■ What this task involves: What is the count of lines in the data that hold the string "refusedWith"? State the number alone.

┌──

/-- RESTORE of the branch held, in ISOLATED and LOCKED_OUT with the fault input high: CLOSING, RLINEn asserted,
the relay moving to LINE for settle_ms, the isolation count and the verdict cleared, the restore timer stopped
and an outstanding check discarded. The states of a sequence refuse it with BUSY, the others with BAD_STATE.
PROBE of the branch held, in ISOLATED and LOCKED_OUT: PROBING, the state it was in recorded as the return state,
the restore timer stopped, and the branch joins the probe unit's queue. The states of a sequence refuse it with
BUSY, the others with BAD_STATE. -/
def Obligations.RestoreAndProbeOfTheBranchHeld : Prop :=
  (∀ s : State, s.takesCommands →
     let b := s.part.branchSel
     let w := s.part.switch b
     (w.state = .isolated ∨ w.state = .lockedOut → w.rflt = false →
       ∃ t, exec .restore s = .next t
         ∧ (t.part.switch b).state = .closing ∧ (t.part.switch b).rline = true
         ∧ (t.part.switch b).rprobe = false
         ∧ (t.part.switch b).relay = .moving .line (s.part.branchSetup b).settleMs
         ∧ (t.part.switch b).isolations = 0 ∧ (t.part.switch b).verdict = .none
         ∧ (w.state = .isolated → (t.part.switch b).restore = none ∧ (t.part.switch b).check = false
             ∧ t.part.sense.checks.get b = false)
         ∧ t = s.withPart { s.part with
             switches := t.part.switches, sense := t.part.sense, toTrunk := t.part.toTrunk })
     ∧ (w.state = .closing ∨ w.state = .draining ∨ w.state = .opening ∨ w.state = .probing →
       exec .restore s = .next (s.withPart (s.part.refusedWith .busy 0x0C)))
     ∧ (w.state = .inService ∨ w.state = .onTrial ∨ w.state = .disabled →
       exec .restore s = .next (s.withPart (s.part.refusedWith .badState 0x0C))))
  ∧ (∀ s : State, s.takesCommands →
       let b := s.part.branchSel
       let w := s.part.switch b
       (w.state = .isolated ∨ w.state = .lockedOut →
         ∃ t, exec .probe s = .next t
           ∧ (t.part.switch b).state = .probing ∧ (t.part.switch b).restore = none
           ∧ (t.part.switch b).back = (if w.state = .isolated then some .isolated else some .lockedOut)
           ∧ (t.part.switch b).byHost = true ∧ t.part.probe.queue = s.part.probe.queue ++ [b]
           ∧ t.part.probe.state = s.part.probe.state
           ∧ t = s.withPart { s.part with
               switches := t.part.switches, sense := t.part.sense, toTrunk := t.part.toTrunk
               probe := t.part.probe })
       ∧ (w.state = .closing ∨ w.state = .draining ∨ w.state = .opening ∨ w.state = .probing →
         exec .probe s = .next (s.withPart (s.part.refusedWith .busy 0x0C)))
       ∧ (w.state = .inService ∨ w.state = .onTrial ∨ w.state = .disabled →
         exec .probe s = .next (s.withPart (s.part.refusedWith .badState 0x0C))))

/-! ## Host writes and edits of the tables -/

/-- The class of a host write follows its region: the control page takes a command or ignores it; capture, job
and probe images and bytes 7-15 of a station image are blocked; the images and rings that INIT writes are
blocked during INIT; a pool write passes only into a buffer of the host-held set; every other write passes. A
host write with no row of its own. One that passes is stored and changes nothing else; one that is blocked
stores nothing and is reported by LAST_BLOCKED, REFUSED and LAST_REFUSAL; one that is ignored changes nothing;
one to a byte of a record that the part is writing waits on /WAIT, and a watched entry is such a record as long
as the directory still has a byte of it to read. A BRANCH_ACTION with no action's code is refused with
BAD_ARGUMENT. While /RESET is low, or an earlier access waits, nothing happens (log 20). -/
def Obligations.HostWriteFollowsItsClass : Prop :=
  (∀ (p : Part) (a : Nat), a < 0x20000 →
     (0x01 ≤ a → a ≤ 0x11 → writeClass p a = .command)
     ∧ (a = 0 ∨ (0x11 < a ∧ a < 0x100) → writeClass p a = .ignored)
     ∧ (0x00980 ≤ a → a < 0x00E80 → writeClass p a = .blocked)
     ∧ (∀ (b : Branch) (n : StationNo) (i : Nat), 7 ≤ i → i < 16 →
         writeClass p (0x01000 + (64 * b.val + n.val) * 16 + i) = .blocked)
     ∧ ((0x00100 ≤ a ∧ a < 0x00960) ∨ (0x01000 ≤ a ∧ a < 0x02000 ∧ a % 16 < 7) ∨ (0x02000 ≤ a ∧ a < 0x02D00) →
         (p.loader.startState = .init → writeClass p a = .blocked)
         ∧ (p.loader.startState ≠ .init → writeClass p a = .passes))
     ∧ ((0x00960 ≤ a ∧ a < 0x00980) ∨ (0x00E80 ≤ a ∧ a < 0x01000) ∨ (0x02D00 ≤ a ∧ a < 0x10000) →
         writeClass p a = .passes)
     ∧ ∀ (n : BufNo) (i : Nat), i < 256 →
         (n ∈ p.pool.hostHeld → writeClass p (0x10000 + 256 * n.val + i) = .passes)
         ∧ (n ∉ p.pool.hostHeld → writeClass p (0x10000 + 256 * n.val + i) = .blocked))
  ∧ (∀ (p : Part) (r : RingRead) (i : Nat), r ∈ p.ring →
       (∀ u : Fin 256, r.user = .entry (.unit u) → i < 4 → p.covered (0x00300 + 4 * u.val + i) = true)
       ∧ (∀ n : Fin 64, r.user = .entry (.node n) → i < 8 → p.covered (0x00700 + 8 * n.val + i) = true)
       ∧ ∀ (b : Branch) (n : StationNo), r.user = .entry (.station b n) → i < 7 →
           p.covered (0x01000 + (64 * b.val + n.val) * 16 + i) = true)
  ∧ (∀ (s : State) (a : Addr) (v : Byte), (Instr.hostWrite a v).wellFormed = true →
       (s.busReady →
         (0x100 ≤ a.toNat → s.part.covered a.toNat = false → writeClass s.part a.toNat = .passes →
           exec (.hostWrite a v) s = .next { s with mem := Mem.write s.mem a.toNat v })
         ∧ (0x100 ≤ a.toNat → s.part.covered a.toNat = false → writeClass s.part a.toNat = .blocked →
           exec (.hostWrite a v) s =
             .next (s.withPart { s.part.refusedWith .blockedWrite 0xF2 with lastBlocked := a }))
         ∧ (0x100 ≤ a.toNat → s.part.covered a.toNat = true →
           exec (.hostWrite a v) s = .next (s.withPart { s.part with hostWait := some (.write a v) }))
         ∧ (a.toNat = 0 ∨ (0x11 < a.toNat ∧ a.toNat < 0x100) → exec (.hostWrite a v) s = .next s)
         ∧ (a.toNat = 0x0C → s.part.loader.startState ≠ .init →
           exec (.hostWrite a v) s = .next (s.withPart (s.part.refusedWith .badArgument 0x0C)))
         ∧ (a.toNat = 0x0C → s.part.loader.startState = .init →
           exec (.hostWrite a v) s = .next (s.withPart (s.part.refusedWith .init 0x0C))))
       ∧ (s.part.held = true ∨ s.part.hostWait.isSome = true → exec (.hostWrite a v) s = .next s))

└──

■ Output of the task: 7